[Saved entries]
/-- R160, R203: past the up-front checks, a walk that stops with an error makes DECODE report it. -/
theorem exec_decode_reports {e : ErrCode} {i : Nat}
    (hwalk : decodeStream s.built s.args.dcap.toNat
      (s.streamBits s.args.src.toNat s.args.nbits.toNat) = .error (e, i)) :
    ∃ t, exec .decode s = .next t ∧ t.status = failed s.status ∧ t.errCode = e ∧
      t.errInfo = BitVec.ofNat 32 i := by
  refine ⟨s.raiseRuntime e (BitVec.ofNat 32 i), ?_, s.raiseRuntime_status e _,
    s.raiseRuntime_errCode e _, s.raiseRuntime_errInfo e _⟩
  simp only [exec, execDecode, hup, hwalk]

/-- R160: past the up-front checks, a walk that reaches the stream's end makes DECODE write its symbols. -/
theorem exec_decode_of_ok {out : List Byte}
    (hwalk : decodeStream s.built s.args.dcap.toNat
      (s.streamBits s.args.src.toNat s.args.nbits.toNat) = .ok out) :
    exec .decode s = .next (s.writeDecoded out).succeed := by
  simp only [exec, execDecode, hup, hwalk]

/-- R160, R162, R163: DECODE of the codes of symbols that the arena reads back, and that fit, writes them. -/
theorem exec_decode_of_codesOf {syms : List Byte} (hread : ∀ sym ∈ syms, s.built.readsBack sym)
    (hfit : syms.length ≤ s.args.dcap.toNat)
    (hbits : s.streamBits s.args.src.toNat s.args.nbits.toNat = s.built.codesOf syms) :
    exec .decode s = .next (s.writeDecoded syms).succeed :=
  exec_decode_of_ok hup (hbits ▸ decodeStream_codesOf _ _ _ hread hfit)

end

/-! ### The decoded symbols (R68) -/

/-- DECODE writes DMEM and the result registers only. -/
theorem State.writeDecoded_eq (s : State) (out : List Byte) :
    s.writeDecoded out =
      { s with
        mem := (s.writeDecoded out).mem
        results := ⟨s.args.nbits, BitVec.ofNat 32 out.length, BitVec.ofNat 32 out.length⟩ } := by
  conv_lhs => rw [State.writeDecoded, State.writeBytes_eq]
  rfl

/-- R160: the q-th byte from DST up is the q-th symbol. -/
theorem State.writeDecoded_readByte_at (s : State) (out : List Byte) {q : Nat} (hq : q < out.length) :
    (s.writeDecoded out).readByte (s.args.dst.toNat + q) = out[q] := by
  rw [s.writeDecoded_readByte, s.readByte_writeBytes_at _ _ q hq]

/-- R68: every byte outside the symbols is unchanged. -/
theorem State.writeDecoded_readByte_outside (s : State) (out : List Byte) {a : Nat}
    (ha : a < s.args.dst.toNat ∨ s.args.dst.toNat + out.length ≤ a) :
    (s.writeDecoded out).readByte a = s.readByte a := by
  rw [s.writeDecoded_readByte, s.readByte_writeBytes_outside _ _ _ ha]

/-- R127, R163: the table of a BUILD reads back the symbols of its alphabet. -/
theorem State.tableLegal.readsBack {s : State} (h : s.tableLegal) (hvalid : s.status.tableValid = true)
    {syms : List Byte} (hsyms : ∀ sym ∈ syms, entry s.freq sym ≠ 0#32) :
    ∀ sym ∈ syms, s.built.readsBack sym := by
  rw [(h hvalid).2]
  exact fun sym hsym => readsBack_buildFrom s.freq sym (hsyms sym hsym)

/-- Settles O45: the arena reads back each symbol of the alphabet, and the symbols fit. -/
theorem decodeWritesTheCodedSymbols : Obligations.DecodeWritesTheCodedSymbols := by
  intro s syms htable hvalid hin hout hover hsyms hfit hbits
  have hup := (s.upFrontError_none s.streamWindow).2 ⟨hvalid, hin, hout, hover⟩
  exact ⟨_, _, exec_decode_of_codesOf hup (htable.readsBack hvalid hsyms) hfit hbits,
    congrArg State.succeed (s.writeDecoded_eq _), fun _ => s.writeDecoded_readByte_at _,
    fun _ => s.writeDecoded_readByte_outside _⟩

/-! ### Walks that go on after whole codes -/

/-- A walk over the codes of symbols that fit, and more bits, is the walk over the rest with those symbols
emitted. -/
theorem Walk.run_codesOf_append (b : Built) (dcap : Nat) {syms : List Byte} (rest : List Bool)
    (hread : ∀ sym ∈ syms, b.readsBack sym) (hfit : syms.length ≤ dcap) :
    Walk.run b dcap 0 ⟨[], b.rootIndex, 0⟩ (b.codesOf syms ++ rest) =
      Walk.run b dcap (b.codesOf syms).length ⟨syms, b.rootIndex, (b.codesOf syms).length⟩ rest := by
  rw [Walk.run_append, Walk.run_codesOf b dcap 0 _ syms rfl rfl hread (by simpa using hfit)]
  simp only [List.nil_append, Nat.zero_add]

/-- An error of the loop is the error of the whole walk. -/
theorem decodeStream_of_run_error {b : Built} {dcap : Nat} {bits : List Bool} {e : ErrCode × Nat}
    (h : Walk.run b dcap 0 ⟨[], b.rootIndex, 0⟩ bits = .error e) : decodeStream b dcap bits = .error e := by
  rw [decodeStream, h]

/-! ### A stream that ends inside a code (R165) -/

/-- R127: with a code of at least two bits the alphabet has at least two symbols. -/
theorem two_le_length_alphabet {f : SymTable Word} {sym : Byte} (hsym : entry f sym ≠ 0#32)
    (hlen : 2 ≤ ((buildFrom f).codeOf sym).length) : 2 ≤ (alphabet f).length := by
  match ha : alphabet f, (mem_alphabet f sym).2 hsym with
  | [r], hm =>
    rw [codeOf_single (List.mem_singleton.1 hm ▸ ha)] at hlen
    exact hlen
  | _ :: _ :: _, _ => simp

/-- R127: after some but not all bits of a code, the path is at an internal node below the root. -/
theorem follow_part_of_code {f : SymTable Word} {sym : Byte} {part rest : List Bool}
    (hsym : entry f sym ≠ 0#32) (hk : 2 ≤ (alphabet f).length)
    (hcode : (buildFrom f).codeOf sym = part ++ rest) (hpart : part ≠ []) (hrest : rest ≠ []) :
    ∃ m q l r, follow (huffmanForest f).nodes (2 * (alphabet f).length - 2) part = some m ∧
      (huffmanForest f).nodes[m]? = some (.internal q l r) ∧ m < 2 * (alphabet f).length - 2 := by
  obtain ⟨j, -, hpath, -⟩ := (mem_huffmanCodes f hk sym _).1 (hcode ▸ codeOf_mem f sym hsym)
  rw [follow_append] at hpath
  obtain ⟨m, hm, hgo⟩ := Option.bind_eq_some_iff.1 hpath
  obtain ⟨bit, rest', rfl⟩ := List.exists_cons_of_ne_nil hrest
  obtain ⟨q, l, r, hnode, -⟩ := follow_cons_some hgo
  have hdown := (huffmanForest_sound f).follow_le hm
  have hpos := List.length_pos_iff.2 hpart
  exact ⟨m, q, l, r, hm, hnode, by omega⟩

## What needs to be done
Reproduce, word for word and in full, only the lines above that start at the line with "q-th symbol. -/" and run through the line with "its alphabet. -/", both ends included.

## Task output
/-- R160: the q-th byte from DST up is the q-th symbol. -/
theorem State.writeDecoded_readByte_at (s : State) (out : List Byte) {q : Nat} (hq : q < out.length) :
    (s.writeDecoded out).readByte (s.args.dst.toNat + q) = out[q] := by
  rw [s.writeDecoded_readByte, s.readByte_writeBytes_at _ _ q hq]

/-- R68: every byte outside the symbols is unchanged. -/
theorem State.writeDecoded_readByte_outside (s : State) (out : List Byte) {a : Nat}
    (ha : a < s.args.dst.toNat ∨ s.args.dst.toNat + out.length ≤ a) :
    (s.writeDecoded out).readByte a = s.readByte a := by
  rw [s.writeDecoded_readByte, s.readByte_writeBytes_outside _ _ _ ha]

/-- R127, R163: the table of a BUILD reads back the symbols of its alphabet. -/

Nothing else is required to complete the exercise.